Verstöße gegen Wettbewerbsrecht: Google verhandelt mit EU Kommission über Zugeständnisse

Google hat gegenüber der Kommission eingestanden, dass seine überwältigende Marktmacht viele Unternehmen im Online-Markt geschädigt hat und kartellrechtliche Probleme bestehen. ICOMP begrüßt die Fortsetzung des intensiven Dialogs mit der Kommission, damit die bestehenden Problemfelder im Computer-basierten und mobilen Bereich gelöst werden können.

Kommentar von David Wood, ICOMP Legal Counsel

“Google hat gegenüber der Kommission die definierten Problemfelder akzeptiert und damit vor allem das Problem der überwältigenden Marktmacht und des wettbewerbsschädigenden Verhaltens bei der Online-Suche am Computer und auf mobilen Endgeräten anerkannt.
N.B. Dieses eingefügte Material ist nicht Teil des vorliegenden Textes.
/-- Settles O3: a stopped step changes nothing, so no step sets a second stop flag; each shape of an instruction's effect
keeps the memory canonical and the slot of x0 zero. -/
theorem everyStepKeepsTheInvariant : Obligations.EveryStepKeepsTheInvariant := by
  intro s t hInv hStep
  obtain ⟨-, rfl⟩ | ⟨hr, e, -, rfl⟩ | ⟨hr, i, hd, he⟩ := step_cases hStep
  · exact hInv
  · exact inv_takeFault (inv_afterFetch hInv) hr.1 e
  · exact inv_execEffect (inv_afterFetch hInv) hr (execEffect_of_exec hd he)

/-- Settles O14: a stopped step and a fault leave the registers, and an instruction writes at most the register of w[11:7]. -/
theorem stepWritesAtMostItsDestination : Obligations.StepWritesAtMostItsDestination := by
  intro s t hStep
  obtain ⟨-, rfl⟩ | ⟨-, e, -, rfl⟩ | ⟨-, i, hd, he⟩ := step_cases hStep
  · exact ⟨fun _ _ => rfl, fun _ _ => rfl⟩
  · exact ⟨fun _ _ => rfl, fun _ _ => rfl⟩
  · obtain hAll | ⟨hExcept, hOp⟩ := execEffect_regs (execEffect_of_exec hd he)
    · exact ⟨fun r _ => hAll r, fun _ => hAll⟩
    · exact ⟨hExcept, fun ho => absurd ho hOp⟩

/-- Settles O2: each field of the reset state is a given value. -/
theorem resetMeetsTheInvariant : Obligations.ResetMeetsTheInvariant where
  left := { memory := Memory.wf_nil, zero := rfl, oneStop := fun _ => rfl }
  right := ⟨rfl, rfl⟩

end Sys2Proof.Proofs

/-! SUPPORT. The memory family (20_memory.md): the branches of a step as equations, what each shape of an instruction's
effect makes of storage and of the host's map, a word store read back, the port operations of an instruction, and a
step's blindness to the port's history. -/

namespace Sys2Proof.Machine

open Sys2Proof.Safety

/-! ### The three branches of a step, as equations -/

theorem step_of_not_running {s : State} (h : ¬ Running s) : step s = .next s := by
  have hs : stopped s = true := by simpa [← stopped_eq_false_iff] using h
  simp [step, hs]

theorem step_of_decodeError {s : State} (h : Running s) {e : DecodeError} (he : decodeWord (fetchWord s) = .error e) :
    step s = .next (takeFault e (afterFetch s)) := by
  simp [step, stopped_eq_false_iff.mpr h, he]

theorem step_of_decoded {s : State} (h : Running s) {i : Instr} (hi : decodeWord (fetchWord s) = .ok i) :
    step s = exec i (afterFetch s) := by
  simp [step, stopped_eq_false_iff.mpr h, hi]

/-! ### The host's map and storage -/

@[simp] theorem memWrite1_oracleRegions (a v : Word) (s : State) : (memWrite1 a v s).oracleRegions = s.oracleRegions := by
  simp [memWrite1]
@[simp] theorem memWrite2_oracleRegions (a v : Word) (s : State) : (memWrite2 a v s).oracleRegions = s.oracleRegions := by
  simp [memWrite2]
@[simp] theorem memWrite4_oracleRegions (a v : Word) (s : State) : (memWrite4 a v s).oracleRegions = s.oracleRegions := by
  simp [memWrite4]

theorem execEffect_host {w : Word} {s t : State} (effect : ExecEffect w s t) : HostKept s t := by
  cases effect with
  | alu v => exact writeReg_oracleRegions s _ v
  | jump target => exact writeReg_oracleRegions s _ _
  | load log v => exact writeReg_oracleRegions (s.setPortLog log) _ v
  | storeByte => exact memWrite1_oracleRegions _ _ s
  | storeHalf => exact memWrite2_oracleRegions _ _ s
  | storeWord => exact memWrite4_oracleRegions _ _ s
  | branch | fence | halt => rfl

/-- Only the three store shapes write storage, and they stand under opcode 0x23. -/
theorem execEffect_mem {w : Word} {s t : State} (effect : ExecEffect w s t) (hop : opcodeOf w ≠ 0x23#7) : MemKept s t := by
  cases effect with
  | alu v => exact ramByte_of_mem_eq (writeReg_mem s _ v)
  | jump target => exact ramByte_of_mem_eq (writeReg_mem s _ _)
  | load log v => exact ramByte_of_mem_eq (writeReg_mem (s.setPortLog log) _ v)
  | storeByte op | storeHalf op | storeWord op => exact absurd op hop
  | branch | fence | halt => exact fun _ => rfl

/-! ### A word store read back -/

theorem wordByte_toNat (v : Word) (k : Nat) : (wordByte v k).toNat = v.toNat / 256 ^ k % 256 := by
  simp [wordByte, Nat.shiftRight_eq_div_pow, Nat.pow_mul]

theorem joinHalf_toNat (b0 b1 : Byte) : (joinHalf b0 b1).toNat = b0.toNat + 256 * b1.toNat := by
  have h0 := b0.isLt
  rw [joinHalf, BitVec.toNat_append, ← Nat.shiftLeft_add_eq_or_of_lt h0, Nat.shiftLeft_eq]
  omega

/-- Two adjacent bytes of a word are the half that starts at the first. -/
theorem joinHalf_wordByte_toNat (v : Word) (k : Nat) :
    (joinHalf (wordByte v k) (wordByte v (k + 1))).toNat = v.toNat / 256 ^ k % 65536 := by
  rw [joinHalf_toNat, wordByte_toNat, wordByte_toNat, Nat.pow_succ, ← Nat.div_div_eq_div_mul]
  exact (Nat.mod_mul (x := v.toNat / 256 ^ k) (a := 256) (b := 256)).symm

/-- The four bytes of a word, joined, are the word (R53, R54). -/
theorem joinWord_wordByte (v : Word) : joinWord (wordByte v 0) (wordByte v 1) (wordByte v 2) (wordByte v 3) = v := by
  apply BitVec.eq_of_getLsbD_eq
  intro i hi
  simp only [joinWord, wordByte, BitVec.getLsbD_append, BitVec.getLsbD_extractLsb']
  interval_cases i <;> simp

@[simp] theorem isOracle_memWrite4 (ea v : Word) (s : State) (a : Word) : isOracle (memWrite4 ea v s) a = isOracle s a :=
  isOracle_of_regions_eq (memWrite4_oracleRegions ea v s) a

theorem memWrite4_pc (ea v : Word) (s : State) : (memWrite4 ea v s).pc = s.pc := by simp [memWrite4]

theorem ramByte_memWrite4 {ea : Word} (v : Word) {s : State} (hm : Memory.wf s.mem = true) {k : Nat} (hk : k < 4)
    (hs : Storage s (ea + BitVec.ofNat 32 k)) : ramByte (memWrite4 ea v s) (ea + BitVec.ofNat 32 k) = wordByte v k := by
  refine (storesOnly_memWrite4 ea v s hm).stored _ _ ?_ hs
  rw [storedByte, add_sub_cancel_word ea k (by omega), if_pos hk]
  rfl

/-- What a read of the port answers after a word store, at each of the four bytes. -/
theorem readFrom_memWrite4 {ea : Word} {v : Word} {s : State} (hm : Memory.wf s.mem = true) {k : Nat} (hk : k < 4)
    (hs : Storage s (ea + BitVec.ofNat 32 k)) {b : Byte} (h : ReadFrom (memWrite4 ea v s) (ea + BitVec.ofNat 32 k) b) :
    b = wordByte v k := by
  rw [← ramByte_memWrite4 v hm hk hs]
  exact h (by simpa [Storage] using hs)

/-- A word read at the address of a word store gives the value stored. -/
theorem memRead4_memWrite4 {ea : Word} (v : Word) {s : State} (hm : Memory.wf s.mem = true)
    (hs : ∀ k < 4, Storage s (ea + BitVec.ofNat 32 k)) : (memRead4 ea (memWrite4 ea v s)).1 = v := by
  obtain ⟨b0, b1, b2, b3, he, r0, r1, r2, r3⟩ := memRead4_eq ea (memWrite4 ea v s)
  have e0 := readFrom_memWrite4 hm (k := 0) (by decide) (hs 0 (by decide)) (b := b0) (by simpa using r0)
  have e1 := readFrom_memWrite4 hm (k := 1) (by decide) (hs 1 (by decide)) r1
  have e2 := readFrom_memWrite4 hm (k := 2) (by decide) (hs 2 (by decide)) r2
  have e3 := readFrom_memWrite4 hm (k := 3) (by decide) (hs 3 (by decide)) r3
  rw [he, e0, e1, e2, e3]
  exact joinWord_wordByte v

/-- A byte read at byte `k` of a word store gives that byte of the value. -/
theorem memRead1_memWrite4 {ea : Word} (v : Word) {s : State} (hm : Memory.wf s.mem = true) {k : Nat} (hk : k < 4)
    (hs : ∀ k < 4, Storage s (ea + BitVec.ofNat 32 k)) :
    (memRead1 (ea + BitVec.ofNat 32 k) (memWrite4 ea v s)).1 = wordByte v k :=
  readFrom_memWrite4 hm hk (hs k hk) portByte_of_storage

/-- A half read at byte `k` of a word store gives the two bytes from there. -/
theorem memRead2_memWrite4 {ea : Word} (v : Word) {s : State} (hm : Memory.wf s.mem = true) {k : Nat} (hk : k < 3)
    (hs : ∀ k < 4, Storage s (ea + BitVec.ofNat 32 k)) :
    (memRead2 (ea + BitVec.ofNat 32 k) (memWrite4 ea v s)).1 = joinHalf (wordByte v k) (wordByte v (k + 1)) := by
  obtain ⟨b0, b1, he, r0, r1⟩ := memRead2_eq (ea + BitVec.ofNat 32 k) (memWrite4 ea v s)
  have hnext : ea + BitVec.ofNat 32 k + 1#32 = ea + BitVec.ofNat 32 (k + 1) := by
    rw [BitVec.add_assoc, BitVec.ofNat_add]
  rw [hnext] at r1
  rw [he, readFrom_memWrite4 hm (by omega) (hs k (by omega)) r0, readFrom_memWrite4 hm (by omega) (hs (k + 1) (by omega)) r1]

/-! ### The port operations of an instruction -/

/-- `n` one-byte operations at ascending addresses (R53, R54), oldest first. -/
def portAccesses (isRead : Bool) (ea : Word) (n : Nat) : List (Bool × Word) :=
  (List.range n).map (fun k => (isRead, ea + BitVec.ofNat 32 k))

/-- The port operations of an instruction after its fetch, oldest first; `x` reads the registers. -/
def dataAccesses (x : RegIdx → Word) : Instr → List (Bool × Word)
  | .lb _ rs1 imm | .lbu _ rs1 imm => portAccesses true (x rs1 + immWord imm) 1
  | .lh _ rs1 imm | .lhu _ rs1 imm => portAccesses true (x rs1 + immWord imm) 2
  | .lw _ rs1 imm => portAccesses true (x rs1 + immWord imm) 4
  | .sb _ rs1 imm => portAccesses false (x rs1 + immWord imm) 1
  | .sh _ rs1 imm => portAccesses false (x rs1 + immWord imm) 2
  | .sw _ rs1 imm => portAccesses false (x rs1 + immWord imm) 4
  | _ => []

/-- From `s` to `t` the port saw exactly `ops`, oldest first, by kind and address. -/
def PortOpsAre (ops : List (Bool × Word)) (s t : State) : Prop :=
  t.portLog.map opKind = ops.reverse ++ s.portLog.map opKind

theorem PortOpsAre.trans {ops ops' : List (Bool × Word)} {s t u : State} (h : PortOpsAre ops s t)
    (h' : PortOpsAre ops' t u) : PortOpsAre (ops ++ ops') s u := by
  unfold PortOpsAre at *
  rw [h', h, List.reverse_append, List.append_assoc]

theorem portOpsAre_memRead1 (a : Word) (s : State) : PortOpsAre (portAccesses true a 1) s (memRead1 a s).2 := by
  simp [PortOpsAre, portAccesses, memRead1, readByte_eq, opKind]

theorem portOpsAre_memRead2 (a : Word) (s : State) : PortOpsAre (portAccesses true a 2) s (memRead2 a s).2 := by
  obtain ⟨b0, b1, he, -⟩ := memRead2_eq a s
  simp [he, PortOpsAre, portAccesses, List.range_succ, opKind]

theorem portOpsAre_memRead4 (a : Word) (s : State) : PortOpsAre (portAccesses true a 4) s (memRead4 a s).2 := by
  obtain ⟨b0, b1, b2, b3, he, -⟩ := memRead4_eq a s
  simp [he, PortOpsAre, portAccesses, List.range_succ, opKind]

theorem portOpsAre_memWrite1 (a v : Word) (s : State) : PortOpsAre (portAccesses false a 1) s (memWrite1 a v s) := by
  simp [PortOpsAre, portAccesses, memWrite1, opKind]

theorem portOpsAre_memWrite2 (a v : Word) (s : State) : PortOpsAre (portAccesses false a 2) s (memWrite2 a v s) := by
  simp [PortOpsAre, portAccesses, memWrite2, List.range_succ, opKind]

theorem portOpsAre_memWrite4 (a v : Word) (s : State) : PortOpsAre (portAccesses false a 4) s (memWrite4 a v s) := by
  simp [PortOpsAre, portAccesses, memWrite4, List.range_succ, opKind]

/-- A step fetches with four reads at `pc`, whatever the word turns out to be (R101). -/
theorem portOpsAre_afterFetch (s : State) : PortOpsAre (portAccesses true s.pc 4) s (afterFetch s) :=
  portOpsAre_memRead4 s.pc s

theorem portOpsAre_nil {s t : State} (h : NoPortOp s t) : PortOpsAre [] s t := congrArg (List.map opKind) h

theorem portOpsAre_writeReg {ops : List (Bool × Word)} {s t : State} (h : PortOpsAre ops s t) (rd : RegIdx) (v : Word) :
    PortOpsAre ops s (writeReg t rd v) := by
  rw [PortOpsAre, writeReg_portLog]; exact h

/-- Loads and stores access the port as listed, and no other instruction does. -/
theorem exec_portOps {i : Instr} {s t : State} (he : exec i s = .next t) : PortOpsAre (dataAccesses (readReg s) i) s t := by
  cases i with
  | lb | lbu => cases he; exact portOpsAre_writeReg (portOpsAre_memRead1 _ s) _ _
  | lh | lhu => cases he; exact portOpsAre_writeReg (portOpsAre_memRead2 _ s) _ _
  | lw => cases he; exact portOpsAre_writeReg (portOpsAre_memRead4 _ s) _ _
  | sb => cases he; exact portOpsAre_memWrite1 _ _ s
  | sh => cases he; exact portOpsAre_memWrite2 _ _ s
  | sw => cases he; exact portOpsAre_memWrite4 _ _ s
  | beq | bne | blt | bge | bltu | bgeu =>
    obtain ⟨target, ht⟩ := branchIf_eq_setPc _ _ s
    cases ht.symm.trans he
    exact portOpsAre_nil rfl
  | fence | ecall | ebreak => cases he; exact portOpsAre_nil rfl
  | _ => cases he; exact portOpsAre_nil (writeReg_portLog s _ _)

/-! ### The table of R57 -/

/-- Outside LOAD and STORE the table lists the fetch alone. -/
theorem expectedPortOps_of_opcode {w : Word} (hl : opcodeOf w ≠ 0x03#7) (hs : opcodeOf w ≠ 0x23#7) (A : Word)
    (x : RegIdx → Word) : expectedPortOps A w x = portAccesses true A 4 := by
  unfold opcodeOf at hl hs
  simp [expectedPortOps, hl, hs, portAccesses, List.range_succ]

/-- The table's operations for a word that decodes are the fetch and the instruction's own. -/
theorem expectedPortOps_of_decodedFrom {w : Word} {i : Instr} (hd : DecodedFrom w i) (A : Word) (x : RegIdx → Word) :
    expectedPortOps A w x = portAccesses true A 4 ++ dataAccesses x i := by
  cases i with
  | lb | lh | lw | lbu | lhu =>
    obtain ⟨ho, hf, -, rfl, rfl⟩ := hd
    unfold opcodeOf at ho
    unfold funct3Of at hf
    simp [expectedPortOps, ho, hf, dataAccesses, portAccesses, List.range_succ, rs1Of, immIOf, immWord, sext]
  | sb | sh | sw =>
    obtain ⟨ho, hf, -, rfl, rfl⟩ := hd
    unfold opcodeOf at ho
    unfold funct3Of at hf
    simp [expectedPortOps, ho, hf, dataAccesses, portAccesses, List.range_succ, rs1Of, immSOf, immWord, sext]
  | fence | ecall | ebreak =>
    have ho : opcodeOf w = _ := hd
    simpa [dataAccesses] using expectedPortOps_of_opcode (by simp [ho]) (by simp [ho]) A x
  | _ =>
    have ho := hd.1
    simpa [dataAccesses] using expectedPortOps_of_opcode (by simp [ho]) (by simp [ho]) A x

theorem dispatch_eq_none_of_decodeWord_error {w : Word} {e : DecodeError} {shape : Shape} (he : decodeWord w = .error e)
    (hs : shapeOf (opcodeOf w) = some shape) : dispatch w = none := by
  cases hd : dispatch w with
  | none => rfl
  | some i => simp [decodeWord, hs, hd] at he

theorem funct3_of_dispatchLoad_eq_none {f : BitVec 3} {rd rs1 : RegIdx} {imm : BitVec 12}
    (h : dispatchLoad f rd rs1 imm = none) : f ≠ 0#3 ∧ f ≠ 1#3 ∧ f ≠ 2#3 ∧ f ≠ 4#3 ∧ f ≠ 5#3 := by
  refine ⟨?_, ?_, ?_, ?_, ?_⟩ <;> rintro rfl <;> cases h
Wir werden sehen, ob Google diese Probleme, die in den vergangenen Jahren nicht nur von der Kommission sondern von zahlreichen Unternehmen vorgebracht wurden, tatsächlich ernsthaft angehen wird.

Für die weitere Diskussion ist nun entscheidend, dass Regelungen getroffen werden, die vor allem die bisherige Manipulation der Suchergebnisse beenden. Wir sind sehr zuversichtlich, dass die Kommission nur Maßnahmen akzeptieren wird, die dies sicherstellen und nicht umgangen werden können, damit zukünftig Unternehmen, Verbraucher und die europäischen Wirtschaft von der Entwicklung des Internets profitieren.“

Da Google öffentliche Untersuchungen in der Vergangenheit bereits mehrfach bewusst behindert oder ignoriert hat, werden viele Unternehmen die bevorstehenden Diskussionen genau verfolgen.

Für das weitere Verfahren ist entscheidend, dass betroffene Unternehmen und weitere externe Akteure die Möglichkeit haben, die diskutierten Maßnahmen intensiv zu prüfen. Nur so kann sichergestellt werden, dass der durch Googles wettbewerbswidriges Verhalten entstandene Schaden tatsächlich vollständig behoben werden kann. Die Untersuchung der Kommission ist bereits weit fortgeschritten und ein Scheitern zu diesem Zeitpunkt hätte schwerwiegende Folgen für Wettbewerb, Innovation und Verbraucher in Europa.“

Googles Geschäftsgebaren wird nicht nur in Europa untersucht, sondern steht auch international auf dem Prüfstand. Gegenwärtig laufen beispielsweise Untersuchungen in den USA, Südkorea, Australien, Brasilien, Argentinien und Indien. In allen Fällen ist es im Sinne der Verbraucher und des freien Wettbewerbs, dass es zu einem schnellen Ende der missbräuchlichen Geschäftspraktiken von Google kommt und dass sich diese nicht wiederholen.

Die heutige Entscheidung ist ein wichtiger Schritt, um wettbewerbsschädigenden Praktiken im Online-Markt zukünftig einen Riegel vorzuschieben und ein vielfältiges und für alle zugängliches Internet dauerhaft zu bewahren.